Modified: llvm/trunk/lib/Target/X86/X86InstrInfo.cpp
URL: http://llvm.org/viewvc/llvm-project/llvm/trunk/lib/Target/X86/X86InstrInfo.cpp?rev=336731&r1=336730&r2=336731&view=diff
==============================================================================

--- llvm/trunk/lib/Target/X86/X86InstrInfo.cpp (original)
+++ llvm/trunk/lib/Target/X86/X86InstrInfo.cpp Tue Jul 10 15:02:23 2018
@@ -1547,9 +1547,29 @@ MachineInstr *X86InstrInfo::commuteInstr
   }
   case X86::BLENDPDrri:
   case X86::BLENDPSrri:
-  case X86::PBLENDWrri:
   case X86::VBLENDPDrri:
   case X86::VBLENDPSrri:
+    // If we're optimizing for size, try to use MOVSD/MOVSS.
+    if (MI.getParent()->getParent()->getFunction().optForSize()) {
+      unsigned Mask, Opc;
+      switch (MI.getOpcode()) {
+      default: llvm_unreachable("Unreachable!");
+      case X86::BLENDPDrri:  Opc = X86::MOVSDrr;  Mask = 0x03; break;
+      case X86::BLENDPSrri:  Opc = X86::MOVSSrr;  Mask = 0x0F; break;
+      case X86::VBLENDPDrri: Opc = X86::VMOVSDrr; Mask = 0x03; break;
+      case X86::VBLENDPSrri: Opc = X86::VMOVSSrr; Mask = 0x0F; break;
+      }
+      if ((MI.getOperand(3).getImm() ^ Mask) == 1) {
+        auto &WorkingMI = cloneIfNew(MI);
+        WorkingMI.setDesc(get(Opc));
+        WorkingMI.RemoveOperand(3);
+        return TargetInstrInfo::commuteInstructionImpl(WorkingMI,
+                                                       /*NewMI=*/false,
+                                                       OpIdx1, OpIdx2);
+      }
+    }
+    LLVM_FALLTHROUGH;
+  case X86::PBLENDWrri:
   case X86::VBLENDPDYrri:
   case X86::VBLENDPSYrri:
   case X86::VPBLENDDrri:

Modified: llvm/trunk/test/CodeGen/X86/sse2-intrinsics-x86-upgrade.ll
URL: http://llvm.org/viewvc/llvm-project/llvm/trunk/test/CodeGen/X86/sse2-intrinsics-x86-upgrade.ll?rev=336731&r1=336730&r2=336731&view=diff
==============================================================================
--- llvm/trunk/test/CodeGen/X86/sse2-intrinsics-x86-upgrade.ll (original)
+++ llvm/trunk/test/CodeGen/X86/sse2-intrinsics-x86-upgrade.ll Tue Jul 10 15:02:23 2018
@@ -820,8 +820,8 @@ define <2 x double> @test_x86_sse2_cvtss
 ; X86-AVX1:       ## %bb.0:
 ; X86-AVX1-NEXT:    movl {{[0-9]+}}(%esp), %eax ## encoding: [0x8b,0x44,0x24,0x04]
 ; X86-AVX1-NEXT:    vcvtss2sd (%eax), %xmm1, %xmm1 ## encoding: [0xc5,0xf2,0x5a,0x08]
-; X86-AVX1-NEXT:    vblendps $3, %xmm1, %xmm0, %xmm0 ## encoding: [0xc4,0xe3,0x79,0x0c,0xc1,0x03]
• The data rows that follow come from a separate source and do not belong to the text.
@[simp] theorem Dev.ctl_p (d : Dev) (f : Fld) (v : Nat) : (d.p f v).ctl = d.ctl := rfl
@[simp] theorem Dev.pcie_p (d : Dev) (f : Fld) (v : Nat) : (d.p f v).pcie = d.pcie := rfl
@[simp] theorem Dev.time_p (d : Dev) (f : Fld) (v : Nat) : (d.p f v).time = d.time := rfl
@[simp] theorem Dev.evr_p (d : Dev) (f : Fld) (v : Nat) : (d.p f v).evr = d.evr := rfl
@[simp] theorem Dev.seq_p (d : Dev) (f : Fld) (v : Nat) : (d.p f v).seq = d.seq := rfl
@[simp] theorem Dev.ctxWin_p (d : Dev) (f : Fld) (v : Nat) : (d.p f v).ctxWin = d.ctxWin := rfl
@[simp] theorem Dev.ctxCrossed_p (d : Dev) (f : Fld) (v : Nat) : (d.p f v).ctxCrossed = d.ctxCrossed := rfl
@[simp] theorem Dev.ctxLive_p (d : Dev) (f : Fld) (v : Nat) : (d.p f v).ctxLive = d.ctxLive := rfl
@[simp] theorem Dev.seqTab_p (d : Dev) (f : Fld) (v : Nat) : (d.p f v).seqTab = d.seqTab := rfl
@[simp] theorem Dev.slots_p (d : Dev) (f : Fld) (v : Nat) : (d.p f v).slots = d.slots := rfl
@[simp] theorem Dev.heads_p (d : Dev) (f : Fld) (v : Nat) : (d.p f v).heads = d.heads := rfl
@[simp] theorem Dev.lanes_p (d : Dev) (f : Fld) (v : Nat) : (d.p f v).lanes = d.lanes := rfl
@[simp] theorem Dev.hand_p (d : Dev) (f : Fld) (v : Nat) : (d.p f v).hand = d.hand := rfl
@[simp] theorem Dev.pslots_p (d : Dev) (f : Fld) (v : Nat) : (d.p f v).pslots = d.pslots := rfl
@[simp] theorem Dev.tiles_p (d : Dev) (f : Fld) (v : Nat) : (d.p f v).tiles = d.tiles := rfl
@[simp] theorem Dev.grid_p (d : Dev) (f : Fld) (v : Nat) : (d.p f v).grid = d.grid := rfl
@[simp] theorem Dev.gridErr_p (d : Dev) (f : Fld) (v : Nat) : (d.p f v).gridErr = d.gridErr := rfl
@[simp] theorem Dev.fcLog_p (d : Dev) (f : Fld) (v : Nat) : (d.p f v).fcLog = d.fcLog := rfl
@[simp] theorem Dev.traceQ_p (d : Dev) (f : Fld) (v : Nat) : (d.p f v).traceQ = d.traceQ := rfl
@[simp] theorem Dev.ddr_p (d : Dev) (f : Fld) (v : Nat) : (d.p f v).ddr = d.ddr := rfl
@[simp] theorem Dev.scClk_p (d : Dev) (f : Fld) (v : Nat) : (d.p f v).scClk = d.scClk := rfl
@[simp] theorem Dev.cal_p (d : Dev) (f : Fld) (v : Nat) : (d.p f v).cal = d.cal := rfl
@[simp] theorem Dev.hk_p (d : Dev) (f : Fld) (v : Nat) : (d.p f v).hk = d.hk := rfl
@[simp] theorem Dev.cps_p (d : Dev) (f : Fld) (v : Nat) : (d.p f v).cps = d.cps := rfl
@[simp] theorem Dev.ips_p (d : Dev) (f : Fld) (v : Nat) : (d.p f v).ips = d.ips := rfl
@[simp] theorem Dev.axes_p (d : Dev) (f : Fld) (v : Nat) : (d.p f v).axes = d.axes := rfl
@[simp] theorem Dev.bps_p (d : Dev) (f : Fld) (v : Nat) : (d.p f v).bps = d.bps := rfl
@[simp] theorem Dev.aux_p (d : Dev) (f : Fld) (v : Nat) : (d.p f v).aux = d.aux := rfl
@[simp] theorem Dev.link_p (d : Dev) (f : Fld) (v : Nat) : (d.p f v).link = d.link := rfl
@[simp] theorem Dev.dmas_p (d : Dev) (f : Fld) (v : Nat) : (d.p f v).dmas = d.dmas := rfl
@[simp] theorem Dev.eng_p (d : Dev) (f : Fld) (v : Nat) : (d.p f v).eng = d.eng := rfl
@[simp] theorem Dev.units_p (d : Dev) (f : Fld) (v : Nat) : (d.p f v).units = d.units := rfl
@[simp] theorem Dev.sc_p (d : Dev) (f : Fld) (v : Nat) : (d.p f v).sc = d.sc := rfl
@[simp] theorem Dev.mdio_p (d : Dev) (f : Fld) (v : Nat) : (d.p f v).mdio = d.mdio := rfl
@[simp] theorem Dev.ethTx_p (d : Dev) (f : Fld) (v : Nat) : (d.p f v).ethTx = d.ethTx := rfl
@[simp] theorem Dev.freeCtr_p (d : Dev) (f : Fld) (v : Nat) : (d.p f v).freeCtr = d.freeCtr := rfl

@[simp] theorem Dev.ctl_pi (d : Dev) (f : Fld) (v : Int) : (d.pi f v).ctl = d.ctl := rfl
@[simp] theorem Dev.pcie_pi (d : Dev) (f : Fld) (v : Int) : (d.pi f v).pcie = d.pcie := rfl
@[simp] theorem Dev.time_pi (d : Dev) (f : Fld) (v : Int) : (d.pi f v).time = d.time := rfl
@[simp] theorem Dev.evr_pi (d : Dev) (f : Fld) (v : Int) : (d.pi f v).evr = d.evr := rfl
@[simp] theorem Dev.seq_pi (d : Dev) (f : Fld) (v : Int) : (d.pi f v).seq = d.seq := rfl
@[simp] theorem Dev.ctxWin_pi (d : Dev) (f : Fld) (v : Int) : (d.pi f v).ctxWin = d.ctxWin := rfl
@[simp] theorem Dev.ctxCrossed_pi (d : Dev) (f : Fld) (v : Int) : (d.pi f v).ctxCrossed = d.ctxCrossed := rfl
@[simp] theorem Dev.ctxLive_pi (d : Dev) (f : Fld) (v : Int) : (d.pi f v).ctxLive = d.ctxLive := rfl
@[simp] theorem Dev.seqTab_pi (d : Dev) (f : Fld) (v : Int) : (d.pi f v).seqTab = d.seqTab := rfl
@[simp] theorem Dev.slots_pi (d : Dev) (f : Fld) (v : Int) : (d.pi f v).slots = d.slots := rfl
@[simp] theorem Dev.heads_pi (d : Dev) (f : Fld) (v : Int) : (d.pi f v).heads = d.heads := rfl
@[simp] theorem Dev.lanes_pi (d : Dev) (f : Fld) (v : Int) : (d.pi f v).lanes = d.lanes := rfl
@[simp] theorem Dev.hand_pi (d : Dev) (f : Fld) (v : Int) : (d.pi f v).hand = d.hand := rfl
@[simp] theorem Dev.pslots_pi (d : Dev) (f : Fld) (v : Int) : (d.pi f v).pslots = d.pslots := rfl
@[simp] theorem Dev.tiles_pi (d : Dev) (f : Fld) (v : Int) : (d.pi f v).tiles = d.tiles := rfl
@[simp] theorem Dev.grid_pi (d : Dev) (f : Fld) (v : Int) : (d.pi f v).grid = d.grid := rfl
@[simp] theorem Dev.gridErr_pi (d : Dev) (f : Fld) (v : Int) : (d.pi f v).gridErr = d.gridErr := rfl
@[simp] theorem Dev.fcLog_pi (d : Dev) (f : Fld) (v : Int) : (d.pi f v).fcLog = d.fcLog := rfl
@[simp] theorem Dev.traceQ_pi (d : Dev) (f : Fld) (v : Int) : (d.pi f v).traceQ = d.traceQ := rfl
@[simp] theorem Dev.ddr_pi (d : Dev) (f : Fld) (v : Int) : (d.pi f v).ddr = d.ddr := rfl
@[simp] theorem Dev.scClk_pi (d : Dev) (f : Fld) (v : Int) : (d.pi f v).scClk = d.scClk := rfl
@[simp] theorem Dev.cal_pi (d : Dev) (f : Fld) (v : Int) : (d.pi f v).cal = d.cal := rfl
@[simp] theorem Dev.hk_pi (d : Dev) (f : Fld) (v : Int) : (d.pi f v).hk = d.hk := rfl
@[simp] theorem Dev.cps_pi (d : Dev) (f : Fld) (v : Int) : (d.pi f v).cps = d.cps := rfl
@[simp] theorem Dev.ips_pi (d : Dev) (f : Fld) (v : Int) : (d.pi f v).ips = d.ips := rfl
@[simp] theorem Dev.axes_pi (d : Dev) (f : Fld) (v : Int) : (d.pi f v).axes = d.axes := rfl
@[simp] theorem Dev.bps_pi (d : Dev) (f : Fld) (v : Int) : (d.pi f v).bps = d.bps := rfl
@[simp] theorem Dev.aux_pi (d : Dev) (f : Fld) (v : Int) : (d.pi f v).aux = d.aux := rfl
@[simp] theorem Dev.link_pi (d : Dev) (f : Fld) (v : Int) : (d.pi f v).link = d.link := rfl
@[simp] theorem Dev.dmas_pi (d : Dev) (f : Fld) (v : Int) : (d.pi f v).dmas = d.dmas := rfl
@[simp] theorem Dev.eng_pi (d : Dev) (f : Fld) (v : Int) : (d.pi f v).eng = d.eng := rfl
@[simp] theorem Dev.units_pi (d : Dev) (f : Fld) (v : Int) : (d.pi f v).units = d.units := rfl
@[simp] theorem Dev.sc_pi (d : Dev) (f : Fld) (v : Int) : (d.pi f v).sc = d.sc := rfl
@[simp] theorem Dev.mdio_pi (d : Dev) (f : Fld) (v : Int) : (d.pi f v).mdio = d.mdio := rfl
@[simp] theorem Dev.ethTx_pi (d : Dev) (f : Fld) (v : Int) : (d.pi f v).ethTx = d.ethTx := rfl
@[simp] theorem Dev.freeCtr_pi (d : Dev) (f : Fld) (v : Int) : (d.pi f v).freeCtr = d.freeCtr := rfl

@[simp] theorem Dev.ctl_bump (d : Dev) (f : Fld) (k : Nat) : (d.bump f k).ctl = d.ctl := rfl
@[simp] theorem Dev.pcie_bump (d : Dev) (f : Fld) (k : Nat) : (d.bump f k).pcie = d.pcie := rfl
@[simp] theorem Dev.time_bump (d : Dev) (f : Fld) (k : Nat) : (d.bump f k).time = d.time := rfl
@[simp] theorem Dev.evr_bump (d : Dev) (f : Fld) (k : Nat) : (d.bump f k).evr = d.evr := rfl
@[simp] theorem Dev.seq_bump (d : Dev) (f : Fld) (k : Nat) : (d.bump f k).seq = d.seq := rfl
@[simp] theorem Dev.ctxWin_bump (d : Dev) (f : Fld) (k : Nat) : (d.bump f k).ctxWin = d.ctxWin := rfl
@[simp] theorem Dev.ctxCrossed_bump (d : Dev) (f : Fld) (k : Nat) : (d.bump f k).ctxCrossed = d.ctxCrossed := rfl
@[simp] theorem Dev.ctxLive_bump (d : Dev) (f : Fld) (k : Nat) : (d.bump f k).ctxLive = d.ctxLive := rfl
@[simp] theorem Dev.seqTab_bump (d : Dev) (f : Fld) (k : Nat) : (d.bump f k).seqTab = d.seqTab := rfl
@[simp] theorem Dev.slots_bump (d : Dev) (f : Fld) (k : Nat) : (d.bump f k).slots = d.slots := rfl
@[simp] theorem Dev.heads_bump (d : Dev) (f : Fld) (k : Nat) : (d.bump f k).heads = d.heads := rfl
@[simp] theorem Dev.lanes_bump (d : Dev) (f : Fld) (k : Nat) : (d.bump f k).lanes = d.lanes := rfl
@[simp] theorem Dev.hand_bump (d : Dev) (f : Fld) (k : Nat) : (d.bump f k).hand = d.hand := rfl
@[simp] theorem Dev.pslots_bump (d : Dev) (f : Fld) (k : Nat) : (d.bump f k).pslots = d.pslots := rfl
@[simp] theorem Dev.tiles_bump (d : Dev) (f : Fld) (k : Nat) : (d.bump f k).tiles = d.tiles := rfl
@[simp] theorem Dev.grid_bump (d : Dev) (f : Fld) (k : Nat) : (d.bump f k).grid = d.grid := rfl
@[simp] theorem Dev.gridErr_bump (d : Dev) (f : Fld) (k : Nat) : (d.bump f k).gridErr = d.gridErr := rfl
@[simp] theorem Dev.fcLog_bump (d : Dev) (f : Fld) (k : Nat) : (d.bump f k).fcLog = d.fcLog := rfl
@[simp] theorem Dev.traceQ_bump (d : Dev) (f : Fld) (k : Nat) : (d.bump f k).traceQ = d.traceQ := rfl
@[simp] theorem Dev.ddr_bump (d : Dev) (f : Fld) (k : Nat) : (d.bump f k).ddr = d.ddr := rfl
@[simp] theorem Dev.scClk_bump (d : Dev) (f : Fld) (k : Nat) : (d.bump f k).scClk = d.scClk := rfl
@[simp] theorem Dev.cal_bump (d : Dev) (f : Fld) (k : Nat) : (d.bump f k).cal = d.cal := rfl
@[simp] theorem Dev.hk_bump (d : Dev) (f : Fld) (k : Nat) : (d.bump f k).hk = d.hk := rfl
@[simp] theorem Dev.cps_bump (d : Dev) (f : Fld) (k : Nat) : (d.bump f k).cps = d.cps := rfl
@[simp] theorem Dev.ips_bump (d : Dev) (f : Fld) (k : Nat) : (d.bump f k).ips = d.ips := rfl
@[simp] theorem Dev.axes_bump (d : Dev) (f : Fld) (k : Nat) : (d.bump f k).axes = d.axes := rfl
@[simp] theorem Dev.bps_bump (d : Dev) (f : Fld) (k : Nat) : (d.bump f k).bps = d.bps := rfl
@[simp] theorem Dev.aux_bump (d : Dev) (f : Fld) (k : Nat) : (d.bump f k).aux = d.aux := rfl
@[simp] theorem Dev.link_bump (d : Dev) (f : Fld) (k : Nat) : (d.bump f k).link = d.link := rfl
@[simp] theorem Dev.dmas_bump (d : Dev) (f : Fld) (k : Nat) : (d.bump f k).dmas = d.dmas := rfl
@[simp] theorem Dev.eng_bump (d : Dev) (f : Fld) (k : Nat) : (d.bump f k).eng = d.eng := rfl
@[simp] theorem Dev.units_bump (d : Dev) (f : Fld) (k : Nat) : (d.bump f k).units = d.units := rfl
@[simp] theorem Dev.sc_bump (d : Dev) (f : Fld) (k : Nat) : (d.bump f k).sc = d.sc := rfl
@[simp] theorem Dev.mdio_bump (d : Dev) (f : Fld) (k : Nat) : (d.bump f k).mdio = d.mdio := rfl
@[simp] theorem Dev.ethTx_bump (d : Dev) (f : Fld) (k : Nat) : (d.bump f k).ethTx = d.ethTx := rfl
@[simp] theorem Dev.freeCtr_bump (d : Dev) (f : Fld) (k : Nat) : (d.bump f k).freeCtr = d.freeCtr := rfl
-; X86-AVX1-NEXT:    ## xmm0 = xmm1[0,1],xmm0[2,3]
+; X86-AVX1-NEXT:    vmovsd %xmm1, %xmm0, %xmm0 ## encoding: [0xc5,0xfb,0x10,0xc1]
+; X86-AVX1-NEXT:    ## xmm0 = xmm1[0],xmm0[1]
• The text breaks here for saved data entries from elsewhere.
-- ==== Sys2Proof/Tests/Slice0.lean ====
section
/-!
SUPPORT. The model's own tests: worked examples of the spec and published check values of the named algorithms, ill-formed commands that WellFormed
refuses, and for every statement that has hypotheses a concrete state and operands that meet them, clause by clause.
-/
namespace Sys2Proof.Tests
open Sys2Proof.Machine
set_option Elab.async false

/-! ### Helpers -/


/-- A field set as written and in force. -/
def pv (d : Dev) (f : Fld) (v : Nat) : Dev :=
  let w := Word.putBits (d.reg f.addr) f.hi f.lo v
  { d with regs := { d.regs with cur := Tab.put resetWord d.regs.cur f.addr w, live := Tab.put resetWord d.regs.live f.addr w } }
/-- The reset state in a device state, with some fields and a change of hidden state. -/
def on (st : Nat) (l : List (Fld × Nat) := []) (f : Dev → Dev := id) : State :=
  { State.reset with dev := f (l.foldl (fun d p => pv d p.1 p.2) (pv State.reset.dev F.sys_SYS_STATE_STATE st)) }
/-- The same at a frame and cycle. -/
def onAt (st fr cy : Nat) (l : List (Fld × Nat) := []) (f : Dev → Dev := id) : State :=
  on st l (fun d => f { d with time := { d.time with frame := fr, cycle := cy } })
/-- With DRAM of 32 GiB trained. -/
def onMem (st : Nat) (m : List Host.Cell) (l : List (Fld × Nat) := []) (f : Dev → Dev := id) : State :=
  { on st ([(F.ddr_CFG_TRAINED, 1), (F.ddr_CFG_CAP_GB, 32)] ++ l) f with mem := m }
/-- Bytes in DRAM. -/
def ram (a : Nat) (l : List Nat) : List Host.Cell :=
  (l.zipIdx.map (fun e => (a + e.2, BitVec.ofNat 8 e.1))).filter (fun c => c.2 != 0)
def leN (n v : Nat) : List Nat := (List.range n).map (fun i => v / 256 ^ i % 256)
/-- A management slot with its CRC (09 R296). -/
def slotB (q ack typ idx : Nat) (p : List Nat) : List (Option Byte) :=
  let b := [16 * q + ack, typ, p.length, idx] ++ p ++ List.replicate (64 - p.length) 0
  (b ++ leN 2 (crc16 b)).map (fun x => some (BitVec.ofNat 8 x))
/-- The start of a frame: K28.5 and a block of `n` characters, zeros behind a frame number, with its CRC (09 R284). -/
def blk (n fr : Nat) : List Byte :=
  let b := leN 2 fr ++ List.replicate (n - 2) 0
  ([0xBC] ++ b ++ leN 2 (crc16 b)).map (BitVec.ofNat 8)
/-- The code groups of a frame (09 R282). -/
def grp (b : List Byte) : List (BitVec 10) := (txFrame false (b.map (·.toNat))).1.map (BitVec.ofNat 10)
/-- A calibration record of type 2 with a payload of zeros but for its first byte (16 R463). -/
def rec2 (h x : Nat) : List Nat :=
  let b := [0x43, 0x4B, 2, h] ++ leN 4 8 ++ List.replicate 8 0 ++ leN 8 9 ++ List.replicate 8 0 ++ [x] ++ List.replicate 7 0
  b ++ leN 4 (crc32 b)
/-- A descriptor (13 R383). -/
def desc (link ctl len src dst pat : Nat) : List Nat :=
  leN 8 link ++ leN 4 ctl ++ leN 4 len ++ leN 8 src ++ leN 8 dst ++ leN 8 pat ++ List.replicate 24 0
/-- A sequencer entry in the table, with the sequencer at entry 0 in RUNNING. -/
def entry (op a0 a1 a2 a3 : Nat) (d : Dev) : Dev :=
  { d with seqTab := [(0, BitVec.ofNat 32 (op * 2 ^ 24 + a0)), (4, BitVec.ofNat 32 a1), (8, BitVec.ofNat 32 a2), (12, BitVec.ofNat 32 a3)] }
def atE (op : Nat) : State := on 7 [] (fun d => entry op 0 0 0 0 { d with seq := { d.seq with fresh := true } })
/-- The isolated die in a given state. -/
def iso (x : IsoSt) : State := { on 5 with iso := { st := x } }
/-- The fields that put head `h` into the exposure set. -/
def fitRegs (h : Nat) : List (Fld × Nat) :=
  [(F.hd_LANE_STAT_STATE h, 3), (F.hd_PWR_GAIN h, 1), (F.hd_FIRE_MAX_HZ h, 1), (F.hd_CAS_STAT_STATE h, 2), (F.hd_FC_STAT_VALID h, 1), (F.hd_LIM_VMAX_X h, 1),
    (F.hd_LIM_VMAX_Y h, 1), (F.hd_LIM_VMAX_F h, 1), (F.hd_LIM_AMAX_X h, 1), (F.hd_LIM_AMAX_Y h, 1), (F.hd_LIM_AMAX_F h, 1),
    (F.cal_CAL_STATh_VALID h, 15)]
    ++ [0, 1, 2].flatMap (fun a => [(sf F.slot_SLOT_CTRL_EN (3 * h + a), 1), (sf F.slot_FE_LIM (3 * h + a), 1)])
/-- The page at an address. -/
def pg (a : Nat) : PgInfo := match pageOf a with | some p => p.1 | none => ⟨.sys, 0, 0, 0, false, false, false⟩



/-! ### Worked examples of the spec -/

/-- 19, "locating a loop field": SERVO_SLOTS of HD9 gives Y = 28 at reset, and FE_LIM of LS28 lies at 0x0004_1C30. -/
theorem test_feLim_of_hd9_y : (State.reset.dev.axisSlot 9 1, (sf F.slot_FE_LIM 28).addr) = (28, 0x41C30) := by decide +kernel

/-- 04, "the end of a JB-07 hatch on HD9": the node words of its cell and the targets of its end point. -/
def hatchEnd : Dev :=
  let d := [(F.hd_FC_CX 9, 120000000), (F.hd_FC_CY 9, 120000000), (F.hd_FC_PITCH 9, 0x2AEA54), (F.hd_FC_M00 9, 0x10624E), (F.hd_FC_M11 9, 0x10624E),
    (F.hd_FC_KF 9, 0x8304A)].foldl (fun d p => pv d p.1 p.2) (on 5).dev
  let word (x y f : Int) : Nat := ux 24 x * 2 ^ 40 + ux 24 y * 2 ^ 16 + ux 16 f
  let put (d : Dev) (e : Nat × Nat) : Dev := (d.gridWrite (0x90000 + 8 * e.1) (BitVec.ofNat 32 e.2)).gridWrite (0x90000 + 8 * e.1 + 4) (BitVec.ofNat 32 (e.2 / 2 ^ 32))
  [(65 * 29 + 61, word 412 (-96) 210), (65 * 29 + 62, word 430 (-101) 214), (65 * 30 + 61, word 405 (-90) 207), (65 * 30 + 62, word 424 (-94) 211)].foldl put d
theorem test_targets_of_hatch_end : (hatchEnd.fc 9 (256 * 201630000) (256 * 112400000) 0).t = [326930, -30494, 209] := by decide +kernel

/-- 03, "a JB-07 hatch pair": the run-in from rest to 3,000 nm per frame at 600 nm/frame² and 200 nm/frame³ is 12,000 nm in 8 frames. -/
theorem test_runIn : (rampD 0 (3000 * 256) (600 * 256) (200 * 256), rampT (3000 * 256) (600 * 256) (200 * 256)) = (12000 * 256, 8 * frameT) := by decide +kernel


/-- 09, "the hatch end of HD9 on the wire": characters 0 to 14 of downstream frame 8,201. -/
theorem test_wire_of_hatch_end :
    (Lane.dsChars { dsKind := .normal, dsNum := 0x5A31, dsFlags := 0x1F, dsCmd := [-12, 1843, 37], dsPwr := 58368, dsEdges := [(3590, false)] }).take 15
      = [0xBC, 0x31, 0x5A, 0x1F, 0xF4, 0xFF, 0x33, 0x07, 0x25, 0x00, 0x00, 0xE4, 0x01, 0x06, 0x0E] := by decide +kernel
theorem test_power_code : (on 5 [(F.hd_PWR_GAIN 9, 0x275254)]).dev.pwrCode 9 380000 = 58368 := by decide +kernel

/-- 12 R357: the example offset lies in row 0x468A of bank group 3, bank 2 of SC1. -/
theorem test_dram_mapping : (fun k => (burstSc k, burstRow k, burstBg k, burstBa k)) (0x234567A40 / 64) = (1, 0x468A, 3, 2) := by decide +kernel

/-- 15, "a fast reference": the increment of 1.999975 ns is within R431's range and commits; the time of 500 cycles then has its fraction. -/
theorem test_increment_commits :
    (let d := (on 5 [(F.time_TIME_INC_LO, 0xFFFE5C93)]).dev.incCommit 1; (d.time.incNs, d.time.incFrac)) = (1, 0xFFFE5C93) := by decide +kernel

/-- 10, "a recoater sent back mid-stroke": from +150 mm/s at 300 mm the axis reverses without a pause at 311,093,750 nm, 125 ms later. -/
theorem test_recoater_reverses :
    (let m := follow (vU (-150000)) (phases (vU 150000) 0 (vU (-150000)) (aU 1500000) (jU 30000)) (6250 * 65536) { p := 300000000 * nmU, v := vU 150000, a := 0 }
     (rdiv m.p nmU, decide (absI m.v < vU 1))) = (311093750, true) := by decide +kernel

/-! ### Published check values of the algorithms that the spec names -/

/-- CRC-16 of R284's parameters and CRC-32 of IEEE 802.3 over "123456789". -/
theorem test_crcs : (crc16 [49, 50, 51, 52, 53, 54, 55, 56, 57], crc32 [49, 50, 51, 52, 53, 54, 55, 56, 57]) = (0x29B1, 0xCBF43926) := by decide +kernel
/-- IEEE 802.3 Clause 36: D21.5 and K28.5 at both disparities, D0.0, and the second forms of D17.7 and D11.7. -/
theorem test_code_groups : [encD false 0xB5, encD true 0xB5, encK false 0xBC, encK true 0xBC, encD false 0, encD true 0, encD false 0xF1, encD true 0xEB]
    = [0x2AA, 0x2AA, 0x0FA, 0x305, 0x274, 0x18B, 0x237, 0x348] := by decide +kernel
/-- Every data byte's code group is read as that byte at its disparity. -/
theorem test_code_groups_read : ∀ b ∈ List.range 256, decGroup false (encD false b) = (b, false, true) ∧ decGroup true (encD true b) = (b, false, true) := by decide +kernel
/-- FIPS 180-4: the first bytes of SHA-256 of "abc". -/
theorem test_sha256_abc : (sha256 [97, 98, 99]).take 4 = [0xBA, 0x78, 0x16, 0xBF] := by decide +kernel
/-- RFC 4231, case 1: the first bytes of HMAC-SHA-256. -/
theorem test_hmac : (hmac (List.replicate 20 0x0B) [0x48, 0x69, 0x20, 0x54, 0x68, 0x65, 0x72, 0x65]).take 4 = [0xB0, 0x34, 0x4C, 0x61] := by decide +kernel
/-- FIPS 186-4: the base point of P-256 is on its curve. -/
theorem test_p256_base : onCurve p256G.1 p256G.2 = true := by decide +kernel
 ; X86-AVX1-NEXT:    retl ## encoding: [0xc3]
 ;
 ; X86-AVX512-LABEL: test_x86_sse2_cvtss2sd_load_optsize:
@@ -842,8 +842,8 @@ define <2 x double> @test_x86_sse2_cvtss
 ; X64-AVX1-LABEL: test_x86_sse2_cvtss2sd_load_optsize:
 ; X64-AVX1:       ## %bb.0:
 ; X64-AVX1-NEXT:    vcvtss2sd (%rdi), %xmm1, %xmm1 ## encoding: [0xc5,0xf2,0x5a,0x0f]
-; X64-AVX1-NEXT:    vblendps $3, %xmm1, %xmm0, %xmm0 ## encoding: [0xc4,0xe3,0x79,0x0c,0xc1,0x03]
-; X64-AVX1-NEXT:    ## xmm0 = xmm1[0,1],xmm0[2,3]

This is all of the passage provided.